### [Task data]
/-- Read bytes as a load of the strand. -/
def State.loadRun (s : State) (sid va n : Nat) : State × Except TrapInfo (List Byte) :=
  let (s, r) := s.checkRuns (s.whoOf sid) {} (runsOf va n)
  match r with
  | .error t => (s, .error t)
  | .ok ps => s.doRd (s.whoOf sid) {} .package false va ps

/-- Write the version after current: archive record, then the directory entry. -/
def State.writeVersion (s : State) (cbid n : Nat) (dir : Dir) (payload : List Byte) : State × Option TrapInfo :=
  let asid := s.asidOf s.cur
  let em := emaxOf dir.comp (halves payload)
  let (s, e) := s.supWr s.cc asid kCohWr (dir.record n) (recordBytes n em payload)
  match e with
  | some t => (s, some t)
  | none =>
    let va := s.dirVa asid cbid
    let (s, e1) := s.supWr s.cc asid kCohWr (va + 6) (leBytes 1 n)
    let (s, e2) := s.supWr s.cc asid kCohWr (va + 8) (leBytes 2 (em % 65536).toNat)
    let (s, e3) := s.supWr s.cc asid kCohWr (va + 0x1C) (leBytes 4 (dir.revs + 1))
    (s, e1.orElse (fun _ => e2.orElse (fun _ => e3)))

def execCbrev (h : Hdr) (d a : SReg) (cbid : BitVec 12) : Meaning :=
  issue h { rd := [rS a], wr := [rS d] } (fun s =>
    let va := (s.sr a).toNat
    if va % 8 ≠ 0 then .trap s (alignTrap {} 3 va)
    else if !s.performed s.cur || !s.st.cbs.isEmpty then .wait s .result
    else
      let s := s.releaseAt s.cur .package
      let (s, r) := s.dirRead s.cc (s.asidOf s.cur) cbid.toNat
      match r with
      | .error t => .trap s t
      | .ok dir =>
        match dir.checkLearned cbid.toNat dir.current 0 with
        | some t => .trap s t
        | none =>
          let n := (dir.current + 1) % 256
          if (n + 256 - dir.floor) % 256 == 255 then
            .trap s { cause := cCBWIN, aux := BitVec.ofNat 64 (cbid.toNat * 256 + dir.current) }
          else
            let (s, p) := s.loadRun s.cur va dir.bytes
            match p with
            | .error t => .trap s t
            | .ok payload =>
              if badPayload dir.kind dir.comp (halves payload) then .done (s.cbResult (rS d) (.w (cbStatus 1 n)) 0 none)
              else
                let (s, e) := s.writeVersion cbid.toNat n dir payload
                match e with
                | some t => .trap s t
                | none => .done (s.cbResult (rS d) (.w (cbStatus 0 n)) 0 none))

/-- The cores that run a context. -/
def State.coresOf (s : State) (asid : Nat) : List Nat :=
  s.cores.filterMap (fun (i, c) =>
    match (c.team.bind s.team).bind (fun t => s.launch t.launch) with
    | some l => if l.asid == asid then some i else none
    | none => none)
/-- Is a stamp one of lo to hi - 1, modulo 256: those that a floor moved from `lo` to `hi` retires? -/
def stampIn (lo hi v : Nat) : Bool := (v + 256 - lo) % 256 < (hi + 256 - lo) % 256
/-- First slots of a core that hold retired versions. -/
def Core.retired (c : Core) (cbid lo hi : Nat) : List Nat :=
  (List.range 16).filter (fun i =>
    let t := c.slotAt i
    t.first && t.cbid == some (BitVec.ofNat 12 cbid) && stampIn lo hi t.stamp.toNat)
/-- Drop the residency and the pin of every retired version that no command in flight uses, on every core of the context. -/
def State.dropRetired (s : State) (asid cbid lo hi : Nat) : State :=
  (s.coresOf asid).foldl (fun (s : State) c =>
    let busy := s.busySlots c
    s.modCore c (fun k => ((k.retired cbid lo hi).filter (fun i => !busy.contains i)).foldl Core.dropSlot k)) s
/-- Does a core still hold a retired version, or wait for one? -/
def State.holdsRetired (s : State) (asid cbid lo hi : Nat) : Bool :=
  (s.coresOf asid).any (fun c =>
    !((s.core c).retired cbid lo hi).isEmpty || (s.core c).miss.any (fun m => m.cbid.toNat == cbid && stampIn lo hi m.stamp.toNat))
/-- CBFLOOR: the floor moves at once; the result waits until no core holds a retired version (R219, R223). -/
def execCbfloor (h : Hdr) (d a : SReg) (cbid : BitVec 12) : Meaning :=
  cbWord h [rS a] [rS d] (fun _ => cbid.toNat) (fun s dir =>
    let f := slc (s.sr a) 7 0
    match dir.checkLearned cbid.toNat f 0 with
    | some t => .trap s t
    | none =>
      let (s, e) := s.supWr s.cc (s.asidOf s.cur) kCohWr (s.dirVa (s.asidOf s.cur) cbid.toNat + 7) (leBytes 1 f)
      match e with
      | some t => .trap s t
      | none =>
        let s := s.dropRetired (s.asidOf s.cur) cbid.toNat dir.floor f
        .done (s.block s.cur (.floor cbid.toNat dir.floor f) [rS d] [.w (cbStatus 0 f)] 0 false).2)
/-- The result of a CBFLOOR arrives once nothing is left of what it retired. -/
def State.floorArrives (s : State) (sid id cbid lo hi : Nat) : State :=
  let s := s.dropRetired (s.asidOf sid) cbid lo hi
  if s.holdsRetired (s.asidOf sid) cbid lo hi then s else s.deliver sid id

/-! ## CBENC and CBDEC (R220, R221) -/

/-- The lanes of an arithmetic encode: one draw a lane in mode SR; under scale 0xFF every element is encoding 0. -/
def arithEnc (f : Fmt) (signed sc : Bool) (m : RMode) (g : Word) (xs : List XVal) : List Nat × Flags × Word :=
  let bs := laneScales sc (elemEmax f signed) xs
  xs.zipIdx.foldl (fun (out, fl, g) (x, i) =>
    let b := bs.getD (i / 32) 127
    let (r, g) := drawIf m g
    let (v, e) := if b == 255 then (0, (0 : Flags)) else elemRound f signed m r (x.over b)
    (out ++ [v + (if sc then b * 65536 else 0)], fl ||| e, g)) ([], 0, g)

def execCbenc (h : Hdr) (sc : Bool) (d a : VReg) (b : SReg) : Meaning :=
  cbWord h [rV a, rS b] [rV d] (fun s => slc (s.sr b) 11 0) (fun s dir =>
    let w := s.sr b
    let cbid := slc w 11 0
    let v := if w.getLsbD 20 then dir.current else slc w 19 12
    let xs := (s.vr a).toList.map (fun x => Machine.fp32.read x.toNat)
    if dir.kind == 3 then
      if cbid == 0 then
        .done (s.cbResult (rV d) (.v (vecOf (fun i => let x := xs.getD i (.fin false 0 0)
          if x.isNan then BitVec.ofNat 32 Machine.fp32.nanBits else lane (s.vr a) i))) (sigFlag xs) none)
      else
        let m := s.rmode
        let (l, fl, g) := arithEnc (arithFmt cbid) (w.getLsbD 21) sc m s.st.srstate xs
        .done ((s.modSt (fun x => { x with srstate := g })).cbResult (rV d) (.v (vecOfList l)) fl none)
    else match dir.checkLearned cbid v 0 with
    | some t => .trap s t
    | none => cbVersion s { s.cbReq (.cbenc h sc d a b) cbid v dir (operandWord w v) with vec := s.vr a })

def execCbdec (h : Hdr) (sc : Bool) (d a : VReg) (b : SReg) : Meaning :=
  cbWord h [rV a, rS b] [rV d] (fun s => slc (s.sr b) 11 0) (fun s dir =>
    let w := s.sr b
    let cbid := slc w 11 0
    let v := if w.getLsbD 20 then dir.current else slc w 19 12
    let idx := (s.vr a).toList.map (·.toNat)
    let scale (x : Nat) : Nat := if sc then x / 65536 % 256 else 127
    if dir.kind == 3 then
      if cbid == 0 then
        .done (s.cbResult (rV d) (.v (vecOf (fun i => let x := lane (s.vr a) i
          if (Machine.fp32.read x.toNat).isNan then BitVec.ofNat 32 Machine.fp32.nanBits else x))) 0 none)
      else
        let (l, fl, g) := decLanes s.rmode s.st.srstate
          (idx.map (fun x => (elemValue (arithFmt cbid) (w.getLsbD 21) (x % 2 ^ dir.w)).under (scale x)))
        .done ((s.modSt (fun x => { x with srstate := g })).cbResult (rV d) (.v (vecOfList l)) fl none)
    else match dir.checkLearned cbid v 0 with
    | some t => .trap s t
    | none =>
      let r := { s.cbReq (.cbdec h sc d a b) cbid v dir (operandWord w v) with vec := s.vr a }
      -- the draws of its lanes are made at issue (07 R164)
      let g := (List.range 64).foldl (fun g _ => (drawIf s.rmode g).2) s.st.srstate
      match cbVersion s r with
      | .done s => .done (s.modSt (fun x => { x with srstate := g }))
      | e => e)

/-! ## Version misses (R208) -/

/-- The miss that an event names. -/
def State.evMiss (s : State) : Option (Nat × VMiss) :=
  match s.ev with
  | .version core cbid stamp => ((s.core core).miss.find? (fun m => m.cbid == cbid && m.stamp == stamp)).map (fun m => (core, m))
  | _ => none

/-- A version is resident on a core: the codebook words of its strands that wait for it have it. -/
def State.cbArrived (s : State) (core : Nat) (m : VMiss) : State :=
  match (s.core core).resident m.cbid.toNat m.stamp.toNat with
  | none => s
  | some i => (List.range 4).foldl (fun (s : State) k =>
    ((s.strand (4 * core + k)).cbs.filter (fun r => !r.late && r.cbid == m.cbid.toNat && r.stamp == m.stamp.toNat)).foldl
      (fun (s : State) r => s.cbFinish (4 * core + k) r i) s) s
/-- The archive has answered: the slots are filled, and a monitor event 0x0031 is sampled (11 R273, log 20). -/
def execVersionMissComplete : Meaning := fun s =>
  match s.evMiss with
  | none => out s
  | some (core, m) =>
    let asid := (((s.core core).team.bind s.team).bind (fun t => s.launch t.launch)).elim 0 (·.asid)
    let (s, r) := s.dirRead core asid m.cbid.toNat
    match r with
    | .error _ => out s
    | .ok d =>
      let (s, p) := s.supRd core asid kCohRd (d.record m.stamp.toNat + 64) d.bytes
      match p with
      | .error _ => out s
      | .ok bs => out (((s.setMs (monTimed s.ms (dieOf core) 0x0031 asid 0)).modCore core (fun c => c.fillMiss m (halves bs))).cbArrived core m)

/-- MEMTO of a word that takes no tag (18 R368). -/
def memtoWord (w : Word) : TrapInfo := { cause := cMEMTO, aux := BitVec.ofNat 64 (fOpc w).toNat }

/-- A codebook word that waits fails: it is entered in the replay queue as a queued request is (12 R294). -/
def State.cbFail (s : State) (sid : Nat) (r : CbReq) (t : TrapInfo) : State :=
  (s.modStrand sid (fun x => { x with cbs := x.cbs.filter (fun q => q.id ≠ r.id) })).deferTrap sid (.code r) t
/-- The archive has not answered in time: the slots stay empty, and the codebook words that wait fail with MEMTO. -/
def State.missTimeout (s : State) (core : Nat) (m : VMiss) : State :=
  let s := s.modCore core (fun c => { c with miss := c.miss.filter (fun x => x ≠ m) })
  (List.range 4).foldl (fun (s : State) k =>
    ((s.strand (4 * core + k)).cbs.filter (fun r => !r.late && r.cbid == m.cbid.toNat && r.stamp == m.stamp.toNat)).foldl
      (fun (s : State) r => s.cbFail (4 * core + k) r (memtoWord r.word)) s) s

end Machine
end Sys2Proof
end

### [What needs to be done]
Your answer should be the lines above, from the line containing "def arithEnc (f" up to and including the line containing "let (l, fl, g) := arithEnc", reproduced exactly and with nothing else.

### [Response to this exercise]
def arithEnc (f : Fmt) (signed sc : Bool) (m : RMode) (g : Word) (xs : List XVal) : List Nat × Flags × Word :=
  let bs := laneScales sc (elemEmax f signed) xs
  xs.zipIdx.foldl (fun (out, fl, g) (x, i) =>
    let b := bs.getD (i / 32) 127
    let (r, g) := drawIf m g
    let (v, e) := if b == 255 then (0, (0 : Flags)) else elemRound f signed m r (x.over b)
    (out ++ [v + (if sc then b * 65536 else 0)], fl ||| e, g)) ([], 0, g)

def execCbenc (h : Hdr) (sc : Bool) (d a : VReg) (b : SReg) : Meaning :=
  cbWord h [rV a, rS b] [rV d] (fun s => slc (s.sr b) 11 0) (fun s dir =>
    let w := s.sr b
    let cbid := slc w 11 0
    let v := if w.getLsbD 20 then dir.current else slc w 19 12
    let xs := (s.vr a).toList.map (fun x => Machine.fp32.read x.toNat)
    if dir.kind == 3 then
      if cbid == 0 then
        .done (s.cbResult (rV d) (.v (vecOf (fun i => let x := xs.getD i (.fin false 0 0)
          if x.isNan then BitVec.ofNat 32 Machine.fp32.nanBits else lane (s.vr a) i))) (sigFlag xs) none)
      else
        let m := s.rmode
        let (l, fl, g) := arithEnc (arithFmt cbid) (w.getLsbD 21) sc m s.st.srstate xs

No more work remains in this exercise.